For the local franchise, that issue became more pressing with Wednesday’s weird loss to the Wizards, who sat four starters and fired coach Randy Wittman the next day. Had the Hawks won, they’d have faced Miami, a stronger-on-paper Round 1 opponent, but they’d have been on Toronto’s side of the grid.
I know, I know. This could be cart-before-the-horse stuff. The Hawks are no lock to beat Boston. Of ESPN’s NBA experts, 10 picked the Hawks to win; 10 also picked them to lose. That’s no great surprise: A 4-versus-5 series is, by definition, a coin flip. But if these Hawks don’t survive Round 1, their Year After will have been an utter flop.
They slid from 60-22 to 48-34, from the East’s No. 1 seed to No. 4, from winning the Southeast Division by 14 games to finishing in a three-way tie for first and losing the tiebreaker because they crashed in D.C. for no earthly reason. (If they were trying to tank to miss the Heat in Round 1, why did four starters work at least 27 minutes? And wouldn’t the greater urgency have been to avoid Cleveland until the Eastern finals?)
In recent weeks, it has become fashionable to say the Hawks have found themselves. (After losing to Golden State on Feb. 22, they were 31-27 and no longer a playoff certainty.) Consecutive home victories over Toronto and Boston — two of the season’s best wins, not that there were many to choose among — left them in Position A to repeat as Southeast Division champs. Then they lost at Cleveland and in D.C. and wound up facing Boston, which is the kind of Round 1 opponent established teams hate.
The Celtics aren’t overly gifted — on skill, this series is a mismatch — but they play very hard and can do significant damage via Small Ball. (Ask the Warriors if that sort of thing can work.) It’s a young team (no contributor over 28) with a precocious coach (Brad Stevens, who looks 19 but is 39).
The Celtics made the playoffs last season and were swept by Cleveland, but not before Kelly Olynyk dislocated Kevin Love’s shoulder. Just because they aren’t tall — they’re one of the few teams over which the Hawks tower — doesn’t mean they’re puny. Small forward Jae Crowder weighs 235 pounds and once was Villa Rica High’s quarterback. Power forward Jared Sullinger weighs 260. Backup guard Marcus Smart weighs 220. They will, as the saying goes, get after it. They’re tied for fourth in defensive efficiency. (The Hawks rank second.)
If tangible advantages exist in what should be a hairbreadth series, it’s that the Hawks have more reliable ways to score — pace and space and Paul Millsap — and that a Game 7 would be staged here. But they cannot allow Boston’s verve to turn them into counterpunchers, as happened in all three playoff series last season. They have to hit first and hardest.

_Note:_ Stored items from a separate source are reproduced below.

/-! #### Machine/Calls -/

@[simp] theorem callGo_wf (d a r w tag) : (s.callGo d a r w tag).state.mem.wf = true := by
  unfold callGo
  extract_lets t h off ws gen taken sealed addr dest
  have taken_mem : ∀ u, (taken u).mem = u.mem := fun u => by dsimp only [taken]; split <;> simp
  have sealed_mem : ∀ u, (sealed u).mem = u.mem := fun u => by dsimp only [sealed]; split <;> simp
  split
  · split
    · simp [hs]
    · have hr := remoteIssue_wf hs h addr .rem (.call w.entry ws tag.isNone (Handle.perm h)) dest none
      split
      next heq => simpa [sealed_mem, taken_mem, heq] using hr
      · exact hr
  · split
    · extract_lets who
      split <;> simp [sealed_mem, taken_mem, hs]
    · simp [hs]

@[simp] theorem callBody_wf (d a r w) : (s.callBody d a r w).state.mem.wf = true := by
  unfold callBody
  refine afterChk_wf hs _ _ fun _ => ?_
  dsimp only
  split
  · simp [hs]
  split
  · simp [hs]
  split
  · simp [hs]
  · simp [hs]

@[simp] theorem waitCall_wf (a) : (s.waitCall a).state.mem.wf = true := by fun_cases waitCall s a <;> simp [hs]

/-! #### Machine/Turns -/

@[simp] theorem fetch_wf : s.fetch.state.mem.wf = true := by
  unfold fetch
  dsimp only
  (repeat' split) <;> simp [hs]

@[simp] theorem agentTurn_wf (a) : (s.agentTurn a).state.mem.wf = true := by
  fun_cases agentTurn s a <;> simp +zetaDelta [*]

/-! #### Machine/Copies -/

@[simp] theorem withBar_wf (a k) (hk : ∀ t, t.mem.wf = true → (k t).state.mem.wf = true) :
    (s.withBar a k).state.mem.wf = true := by
  simp [withBar, hs, hk]

@[simp] theorem copyBody_wf (k d a b rows mask sig) : (s.copyBody k d a b rows mask sig).state.mem.wf = true := by
  unfold copyBody
  refine afterChk_wf hs _ _ fun _ => ?_
  dsimp only
  split
  · simp [hs]
  split
  · simp [hs]
  split
  · simp [hs]
  refine afterChk_wf hs _ _ fun _ => ?_
  split
  · simp [hs]
  split
  · split <;> simp [hs]
  · simp [hs]

@[simp] theorem binitBody_wf (a b clr) : (s.binitBody a b clr).state.mem.wf = true := by
  simp +contextual [binitBody, hs]

@[simp] theorem bwaitBody_wf (a b) : (s.bwaitBody a b).state.mem.wf = true := by
  refine atPoint_wf hs _ _ fun _ => afterChk_wf hs _ _ fun _ => withBar_wf hs _ _ fun t ht => ?_
  dsimp only
  simp [ht]

@[simp] theorem barrBody_wf : s.barrBody.state.mem.wf = true := by simp [barrBody, hs]
@[simp] theorem xstatBody_wf (d a b) : (s.xstatBody d a b).state.mem.wf = true := by simp [xstatBody, hs]

/-! #### Machine/VecCore -/

@[simp] theorem vEntry_wf (k skip) (hk : ∀ x, (k x).state.mem.wf = true) : (s.vEntry k skip).state.mem.wf = true := by
  fun_cases vEntry s k skip <;> simp [hs, hk]

@[simp] theorem vEntryCvt_wf (k) (hk : ∀ x, (k x).state.mem.wf = true) : (s.vEntryCvt k).state.mem.wf = true := by
  simp [vEntryCvt, hs, hk]

@[simp] theorem ftInvalid_wf : s.ftInvalid.state.mem.wf = true := by simp [ftInvalid, hs]

@[simp] theorem vWith_wf (types acc fmt o k) (hk : ∀ x, (k x).state.mem.wf = true) :
    (s.vWith types acc fmt o k).state.mem.wf = true := by
  simp [vWith, hs, hk]

@[simp] theorem vFinish_wf (policy outs k) (hk : ∀ t, t.mem.wf = true → (k t).mem.wf = true) :
    (s.vFinish policy outs k).state.mem.wf = true := by
  fun_cases vFinish s policy outs k <;> simp [hs, hk]

@[simp] theorem runVec_wf (p o tk) (hp : p.Keeps) : (s.runVec p o tk).mem.wf = true := by
  unfold runVec
  split
  · split
    · exact withPattern_wf hs _ _ _ fun g t ht => hp _ _ ht
    · simp [hs]
  · simp [hs]

/-! #### Machine/VecMem -/

@[simp] theorem vRemote_wf (h off load dest ops) : (s.vRemote h off load dest ops).state.mem.wf = true := by
  unfold vRemote
  dsimp only
  split
  · simp [hs]
  split
  · simp [hs]
  split
  next ht =>
    have hm := remoteAll_mem _ ht
    split <;> simp [hm, hs]
  · simp [hs]

@[simp] theorem vElems_wf (o w addr k) (hk : ∀ x, (k x).state.mem.wf = true) :
    (s.vElems o w addr k).state.mem.wf = true := by
  simp [vElems, hs, hk]

@[simp] theorem vLoadElems_wf (o d w addr) : (s.vLoadElems o d w addr).state.mem.wf = true := by
  unfold vLoadElems
  refine vElems_wf hs _ _ _ _ fun es => ?_
  dsimp only
  split
  · simp [hs]
  · split <;> simp [hs]

@[simp] theorem vStoreElems_wf (o d w addr) : (s.vStoreElems o d w addr).state.mem.wf = true := by
  simp [vStoreElems, hs]

@[simp] theorem accJoin_wf (a k) (hk : ∀ x, (k x).state.mem.wf = true) : (s.accJoin a k).state.mem.wf = true := by
  simp [accJoin, hs, hk]

/-! #### Machine/Loads -/

@[simp] theorem asAgent_wf (a f) (hf : ∀ t, t.mem.wf = true → (f t).mem.wf = true) :
    (s.asAgent a f).mem.wf = true := by
  simp [asAgent, hs, hf]

@[simp] theorem lateUncorr_wf (l) : (s.lateUncorr l).mem.wf = true := by simp [lateUncorr, hs]

@[simp] theorem readStep_wf (c e n) : (s.readStep c e n).mem.wf = true := by
  fun_cases readStep s c e n <;> simp +zetaDelta [hs]

@[simp] theorem readTurn_wf (c e n) : (s.readTurn c e n).mem.wf = true := by simp +contextual [readTurn, hs]
@[simp] theorem peekTurn_wf (c e a n) : (s.peekTurn c e a n).mem.wf = true := by simp [peekTurn, hs]

/-! #### Machine/Slots -/

@[simp] theorem withSlot_wf (a ok k) (hk : ∀ x, (k x).state.mem.wf = true) :
    (s.withSlot a ok k).state.mem.wf = true := by
  simp only [withSlot]
  (repeat' split) <;> simp [hs, hk]

/-! #### Machine/Fabric -/

@[simp] theorem remStep_wf (c e id f) (hf : ∀ x y, (f x y).mem.wf = true) : (s.remStep c e id f).mem.wf = true := by
  fun_cases remStep s c e id f <;> simp [hs, hf]

@[simp] theorem remReply_wf (c e id data) : (s.remReply c e id data).mem.wf = true := by simp [remReply, hs]

@[simp] theorem remFaulted_wf (c e id code addr pc word) : (s.remFaulted c e id code addr pc word).mem.wf = true := by
  simp [remFaulted, hs]

@[simp] theorem loop_wf (o) : (s.loop o).mem.wf = true := by fun_cases loop s o <;> simp [hs]
@[simp] theorem gatewayTurn_wf (n) : (s.gatewayTurn n).mem.wf = true := by fun_cases gatewayTurn s n <;> simp [hs]

/-! #### Machine/Graphs -/

@[simp] theorem graphBad_wf (c q e node) : (s.graphBad c q e node).mem.wf = true := by simp [graphBad, hs]

@[simp] theorem fetchEntry_wf (c q) : (s.fetchEntry c q).mem.wf = true := by
  fun_cases fetchEntry s c q <;> simp +zetaDelta [hs]

@[simp] theorem startGraph_wf (c q) : (s.startGraph c q).mem.wf = true := by
  fun_cases startGraph s c q <;> simp +zetaDelta [hs]

@[simp] theorem readyNode_wf (gid n ty k) (hk : ∀ x y, (k x y).mem.wf = true) :
    (s.readyNode gid n ty k).mem.wf = true := by
  fun_cases readyNode s gid n ty k <;> simp [hs, hk]

@[simp] theorem nodeBad_wf (g n code) : (s.nodeBad g n code).mem.wf = true := by simp [nodeBad, hs]

@[simp] theorem runWalk_wf (gid n) : (s.runWalk gid n).mem.wf = true := by
  refine readyNode_wf hs _ _ _ _ fun g x => ?_
  dsimp only
  split
  · exact hs
  split
  · simp [hs]
  · split <;> simp [hs]

@[simp] theorem nodeCopy_wf (gid n k) (hk : ∀ x y, (k x y).mem.wf = true) : (s.nodeCopy gid n k).mem.wf = true := by
  fun_cases nodeCopy s gid n k <;> simp [hs, hk]

@[simp] theorem runCopy_wf (gid n) : (s.runCopy gid n).mem.wf = true := by
  unfold runCopy
  split
  · exact hs
  split
  · refine nodeCopy_wf hs _ _ _ fun g x => ?_
    dsimp only
    split
    · split
      · simp [hs]
      next ht => simp [copyOne_mem _ ht, hs]
    · exact hs
  · refine readyNode_wf hs _ _ _ _ fun g x => ?_
    dsimp only
    split <;> simp [hs]

@[simp] theorem endCopyNode_wf (gid n) : (s.endCopyNode gid n).mem.wf = true := by
  refine nodeCopy_wf hs _ _ _ fun g x => ?_
  dsimp only
  split
  · split
    · simp [hs]
    next ht =>
      split at ht
      · obtain rfl := Option.some.inj ht
        simp [hs]
      · simp [copyOne_mem _ ht, hs]
  · exact hs

@[simp] theorem runCondition_wf (gid n) : (s.runCondition gid n).mem.wf = true := by
  refine readyNode_wf hs _ _ _ _ fun g x => ?_
  dsimp only
  split <;> simp [hs]

@[simp] theorem runSwitch_wf (gid n) : (s.runSwitch gid n).mem.wf = true := by
  refine readyNode_wf hs _ _ _ _ fun g x => ?_
  dsimp only
  split <;> simp [hs]

@[simp] theorem runEvent_wf (gid n) : (s.runEvent gid n).mem.wf = true := by
  refine readyNode_wf hs _ _ _ _ fun g x => ?_
  split
  · simp [hs]
  next ht => simp [ctxWrite_mem _ ht, publish_wf hs]

@[simp] theorem runLoop_wf (gid n) : (s.runLoop gid n).mem.wf = true := by
  fun_cases runLoop s gid n <;> simp +zetaDelta [hs]

/-! #### Machine/Select -/

@[simp] theorem startJob_wf (c kit gang seq core rank) : (s.startJob c kit gang seq core rank).mem.wf = true := by
  unfold startJob
  dsimp only
  rw [modCore_mem]
  exact writeImage_wf _ _ (clearCore_wf _ _ _ (by simp [hs]))

@[simp] theorem startGang_wf (c kit cluster) : (s.startGang c kit cluster).mem.wf = true := by
  unfold startGang
  split
  · exact hs
  dsimp only
  refine wf_foldl _ _ _ (fun t x ht => ?_) (wf_foldl _ _ _ (fun t x ht => startJob_wf ht _ _ _ _ _ _) ?_)
  · split
    · exact ht
    · simp [ht]
  · simpa using hs

@[simp] theorem kitBad_wf (c) : (s.kitBad c).mem.wf = true := by fun_cases kitBad s c <;> simp +zetaDelta [hs]
@[simp] theorem decide_wf : s.decide_.mem.wf = true := by
  unfold decide_
  (repeat' split) <;> simp [hs]

@[simp] theorem carryOut_wf (gid) : (s.carryOut gid).mem.wf = true := by fun_cases carryOut s gid <;> simp [hs]

/-! #### Machine/Watch -/

@[simp] theorem deadlock_wf (c) : (s.deadlock c).mem.wf = true := by fun_cases deadlock s c <;> simp [hs]

@[simp] theorem lateReport_wf (c e) : (s.lateReport c e).mem.wf = true := by
  fun_cases lateReport s c e <;> simp +zetaDelta [hs]

@[simp] theorem longRegion_wf (c e) : (s.longRegion c e).mem.wf = true := by
  unfold longRegion
  dsimp only
  split
  · have hf := fetch_wf (s := { s with cur := .eng c e }) hs
    split
    next he => simpa [he] using hf
    · exact hs
  · exact hs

After Friday’s practice, the Hawks insisted they were better prepared for these playoffs than a year ago, when Mike Budenholzer’s attempt to rest guys down the stretch succeeded only in dulling his team’s January/February edge.“We have been playing meaningful games,” Budenholzer said, perhaps overlooking that his group was 0-2 in meaningful games this week. “We think we’re in a good place.”
They’d better be. The greatest regular season in Atlanta Hawks annals went splat against Cleveland last May. Only if they get to face LeBron’s crew again will they have the chance to make something of a Year After that, to date, has amounted to not very much.